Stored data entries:
• • • •

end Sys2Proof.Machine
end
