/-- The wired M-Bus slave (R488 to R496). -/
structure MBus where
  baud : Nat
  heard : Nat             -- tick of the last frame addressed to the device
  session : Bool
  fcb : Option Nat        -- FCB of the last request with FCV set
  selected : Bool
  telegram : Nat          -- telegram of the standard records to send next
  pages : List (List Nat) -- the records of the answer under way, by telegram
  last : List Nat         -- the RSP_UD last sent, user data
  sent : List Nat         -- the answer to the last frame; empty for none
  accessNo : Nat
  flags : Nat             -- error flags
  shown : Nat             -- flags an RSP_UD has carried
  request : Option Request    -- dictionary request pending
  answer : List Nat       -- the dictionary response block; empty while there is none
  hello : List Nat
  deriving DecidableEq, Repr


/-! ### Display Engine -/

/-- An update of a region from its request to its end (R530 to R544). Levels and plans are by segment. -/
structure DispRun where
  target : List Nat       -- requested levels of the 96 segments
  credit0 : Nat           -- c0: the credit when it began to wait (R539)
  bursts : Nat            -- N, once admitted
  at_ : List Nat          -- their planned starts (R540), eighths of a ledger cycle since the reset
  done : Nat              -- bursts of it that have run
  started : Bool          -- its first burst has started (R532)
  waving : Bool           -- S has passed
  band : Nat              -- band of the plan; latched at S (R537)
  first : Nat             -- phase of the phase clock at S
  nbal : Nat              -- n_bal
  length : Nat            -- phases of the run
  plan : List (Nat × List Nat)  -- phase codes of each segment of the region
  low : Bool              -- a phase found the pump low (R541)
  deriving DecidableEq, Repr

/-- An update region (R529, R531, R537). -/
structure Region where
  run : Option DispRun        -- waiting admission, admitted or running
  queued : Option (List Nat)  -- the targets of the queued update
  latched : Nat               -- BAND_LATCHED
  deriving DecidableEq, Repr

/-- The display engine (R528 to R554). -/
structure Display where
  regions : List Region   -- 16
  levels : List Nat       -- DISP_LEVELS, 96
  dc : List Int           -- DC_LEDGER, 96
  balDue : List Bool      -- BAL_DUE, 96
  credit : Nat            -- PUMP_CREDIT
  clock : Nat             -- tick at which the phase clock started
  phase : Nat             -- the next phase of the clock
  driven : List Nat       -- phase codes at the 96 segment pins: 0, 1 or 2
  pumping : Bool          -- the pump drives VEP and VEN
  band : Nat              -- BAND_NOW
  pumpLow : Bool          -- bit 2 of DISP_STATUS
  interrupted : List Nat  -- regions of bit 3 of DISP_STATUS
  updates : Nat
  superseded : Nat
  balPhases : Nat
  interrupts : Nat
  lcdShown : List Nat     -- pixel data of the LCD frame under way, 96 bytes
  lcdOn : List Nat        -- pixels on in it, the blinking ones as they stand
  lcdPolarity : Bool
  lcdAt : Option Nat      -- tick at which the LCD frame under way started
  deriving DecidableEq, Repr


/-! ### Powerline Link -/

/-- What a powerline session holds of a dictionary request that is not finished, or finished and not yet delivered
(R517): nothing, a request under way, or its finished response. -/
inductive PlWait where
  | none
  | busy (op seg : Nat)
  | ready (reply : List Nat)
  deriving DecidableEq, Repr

• • • •

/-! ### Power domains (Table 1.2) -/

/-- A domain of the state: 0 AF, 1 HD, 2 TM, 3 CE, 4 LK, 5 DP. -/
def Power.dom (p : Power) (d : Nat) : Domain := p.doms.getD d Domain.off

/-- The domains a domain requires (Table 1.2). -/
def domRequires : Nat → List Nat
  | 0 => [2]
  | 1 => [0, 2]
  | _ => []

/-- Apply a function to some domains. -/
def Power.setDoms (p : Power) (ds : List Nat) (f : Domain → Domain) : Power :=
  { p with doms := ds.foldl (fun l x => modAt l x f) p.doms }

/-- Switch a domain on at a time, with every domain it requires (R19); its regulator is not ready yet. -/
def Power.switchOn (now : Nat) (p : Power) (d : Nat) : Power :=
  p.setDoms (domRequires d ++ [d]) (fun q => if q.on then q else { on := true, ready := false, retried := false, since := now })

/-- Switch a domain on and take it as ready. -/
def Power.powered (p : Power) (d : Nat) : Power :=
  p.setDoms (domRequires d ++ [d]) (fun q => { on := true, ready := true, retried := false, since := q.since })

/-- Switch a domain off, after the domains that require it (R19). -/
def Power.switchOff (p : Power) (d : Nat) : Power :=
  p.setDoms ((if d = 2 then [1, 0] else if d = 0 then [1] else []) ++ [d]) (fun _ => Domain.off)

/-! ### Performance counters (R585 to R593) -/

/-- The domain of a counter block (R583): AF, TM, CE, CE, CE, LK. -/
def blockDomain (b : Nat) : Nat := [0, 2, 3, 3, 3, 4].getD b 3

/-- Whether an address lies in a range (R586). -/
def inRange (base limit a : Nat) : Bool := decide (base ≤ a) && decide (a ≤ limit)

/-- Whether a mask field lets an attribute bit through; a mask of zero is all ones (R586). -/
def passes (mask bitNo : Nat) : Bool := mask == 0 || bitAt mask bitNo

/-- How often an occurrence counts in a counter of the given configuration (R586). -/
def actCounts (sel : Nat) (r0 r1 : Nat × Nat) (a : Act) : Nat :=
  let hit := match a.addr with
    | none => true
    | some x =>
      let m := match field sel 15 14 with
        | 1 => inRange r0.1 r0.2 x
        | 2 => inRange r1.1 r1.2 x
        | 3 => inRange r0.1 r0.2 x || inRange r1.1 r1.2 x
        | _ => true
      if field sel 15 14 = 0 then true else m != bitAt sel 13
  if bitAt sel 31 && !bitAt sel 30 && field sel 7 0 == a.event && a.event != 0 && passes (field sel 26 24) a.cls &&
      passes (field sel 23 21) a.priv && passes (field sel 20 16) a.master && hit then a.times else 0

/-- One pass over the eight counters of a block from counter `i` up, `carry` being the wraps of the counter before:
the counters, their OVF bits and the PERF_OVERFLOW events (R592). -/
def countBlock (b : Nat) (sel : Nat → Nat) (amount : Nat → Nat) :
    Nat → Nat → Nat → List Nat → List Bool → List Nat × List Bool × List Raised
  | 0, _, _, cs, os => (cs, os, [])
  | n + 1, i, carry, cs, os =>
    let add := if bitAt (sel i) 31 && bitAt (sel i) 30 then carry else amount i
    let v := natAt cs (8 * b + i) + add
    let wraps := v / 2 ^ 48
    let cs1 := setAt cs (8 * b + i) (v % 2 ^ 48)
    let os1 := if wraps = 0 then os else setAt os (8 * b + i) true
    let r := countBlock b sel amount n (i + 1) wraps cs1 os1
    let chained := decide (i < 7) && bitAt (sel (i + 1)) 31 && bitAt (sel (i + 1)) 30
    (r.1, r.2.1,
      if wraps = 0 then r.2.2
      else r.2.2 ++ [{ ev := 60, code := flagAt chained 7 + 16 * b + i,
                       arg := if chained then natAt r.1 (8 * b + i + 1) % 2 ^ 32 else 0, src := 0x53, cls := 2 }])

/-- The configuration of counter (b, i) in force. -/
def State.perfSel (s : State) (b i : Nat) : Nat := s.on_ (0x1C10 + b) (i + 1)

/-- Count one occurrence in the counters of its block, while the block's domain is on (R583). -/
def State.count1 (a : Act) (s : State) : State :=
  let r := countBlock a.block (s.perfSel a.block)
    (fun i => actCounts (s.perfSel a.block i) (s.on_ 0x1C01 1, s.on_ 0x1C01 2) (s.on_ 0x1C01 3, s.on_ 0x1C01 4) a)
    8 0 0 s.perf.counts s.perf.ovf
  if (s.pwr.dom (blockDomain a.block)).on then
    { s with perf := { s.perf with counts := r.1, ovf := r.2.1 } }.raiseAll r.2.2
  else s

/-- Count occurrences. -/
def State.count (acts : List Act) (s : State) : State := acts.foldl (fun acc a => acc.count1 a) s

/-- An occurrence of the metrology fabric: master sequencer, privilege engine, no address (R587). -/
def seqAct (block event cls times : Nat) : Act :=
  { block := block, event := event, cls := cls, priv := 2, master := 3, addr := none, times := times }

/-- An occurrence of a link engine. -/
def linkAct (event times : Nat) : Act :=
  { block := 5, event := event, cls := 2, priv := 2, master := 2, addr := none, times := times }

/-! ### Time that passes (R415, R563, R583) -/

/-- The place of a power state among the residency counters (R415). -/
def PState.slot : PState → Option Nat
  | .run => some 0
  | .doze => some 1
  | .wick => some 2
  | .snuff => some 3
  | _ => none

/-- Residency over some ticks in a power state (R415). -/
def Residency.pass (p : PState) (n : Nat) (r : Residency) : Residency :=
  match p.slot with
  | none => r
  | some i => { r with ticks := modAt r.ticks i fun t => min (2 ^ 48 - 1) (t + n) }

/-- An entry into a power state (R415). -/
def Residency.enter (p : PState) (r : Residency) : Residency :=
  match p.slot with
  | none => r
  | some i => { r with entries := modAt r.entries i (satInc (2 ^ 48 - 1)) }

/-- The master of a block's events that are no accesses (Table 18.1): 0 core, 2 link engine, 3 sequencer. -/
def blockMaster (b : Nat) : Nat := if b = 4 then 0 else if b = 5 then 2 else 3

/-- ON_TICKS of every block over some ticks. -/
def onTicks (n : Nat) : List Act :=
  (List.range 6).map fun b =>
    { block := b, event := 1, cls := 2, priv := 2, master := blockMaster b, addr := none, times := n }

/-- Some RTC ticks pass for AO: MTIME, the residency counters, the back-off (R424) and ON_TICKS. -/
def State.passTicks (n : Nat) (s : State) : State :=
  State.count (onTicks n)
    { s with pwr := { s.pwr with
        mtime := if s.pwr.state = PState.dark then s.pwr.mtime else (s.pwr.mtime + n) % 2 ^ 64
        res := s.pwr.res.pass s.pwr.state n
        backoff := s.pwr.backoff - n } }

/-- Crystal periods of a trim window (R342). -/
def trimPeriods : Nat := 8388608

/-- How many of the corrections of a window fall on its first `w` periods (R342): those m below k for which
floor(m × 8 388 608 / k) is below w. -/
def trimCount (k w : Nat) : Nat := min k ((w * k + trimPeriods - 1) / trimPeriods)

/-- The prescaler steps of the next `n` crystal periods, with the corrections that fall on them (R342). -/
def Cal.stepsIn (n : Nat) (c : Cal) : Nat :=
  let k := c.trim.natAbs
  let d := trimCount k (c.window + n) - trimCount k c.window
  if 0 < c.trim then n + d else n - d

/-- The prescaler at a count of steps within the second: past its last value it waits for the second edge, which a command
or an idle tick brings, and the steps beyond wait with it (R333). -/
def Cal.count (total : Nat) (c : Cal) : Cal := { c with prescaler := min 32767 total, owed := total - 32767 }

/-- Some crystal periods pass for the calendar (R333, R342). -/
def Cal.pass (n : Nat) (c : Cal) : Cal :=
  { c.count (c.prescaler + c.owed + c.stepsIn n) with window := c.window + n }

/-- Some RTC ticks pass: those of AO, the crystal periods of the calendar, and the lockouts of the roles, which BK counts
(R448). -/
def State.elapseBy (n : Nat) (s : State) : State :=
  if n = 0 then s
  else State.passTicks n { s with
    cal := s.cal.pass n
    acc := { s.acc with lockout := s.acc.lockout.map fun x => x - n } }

• • • •

WHAT THE EXERCISE ASKS:
What you give back should be only the lines of the records above, starting at the line with "passes (field sel 23" and ending at the line with "let v := natAt cs (8 * b + i) + add", restated word for word.

EXERCISE SOLUTION:
      passes (field sel 23 21) a.priv && passes (field sel 20 16) a.master && hit then a.times else 0

/-- One pass over the eight counters of a block from counter `i` up, `carry` being the wraps of the counter before:
the counters, their OVF bits and the PERF_OVERFLOW events (R592). -/
def countBlock (b : Nat) (sel : Nat → Nat) (amount : Nat → Nat) :
    Nat → Nat → Nat → List Nat → List Bool → List Nat × List Bool × List Raised
  | 0, _, _, cs, os => (cs, os, [])
  | n + 1, i, carry, cs, os =>
    let add := if bitAt (sel i) 31 && bitAt (sel i) 30 then carry else amount i
    let v := natAt cs (8 * b + i) + add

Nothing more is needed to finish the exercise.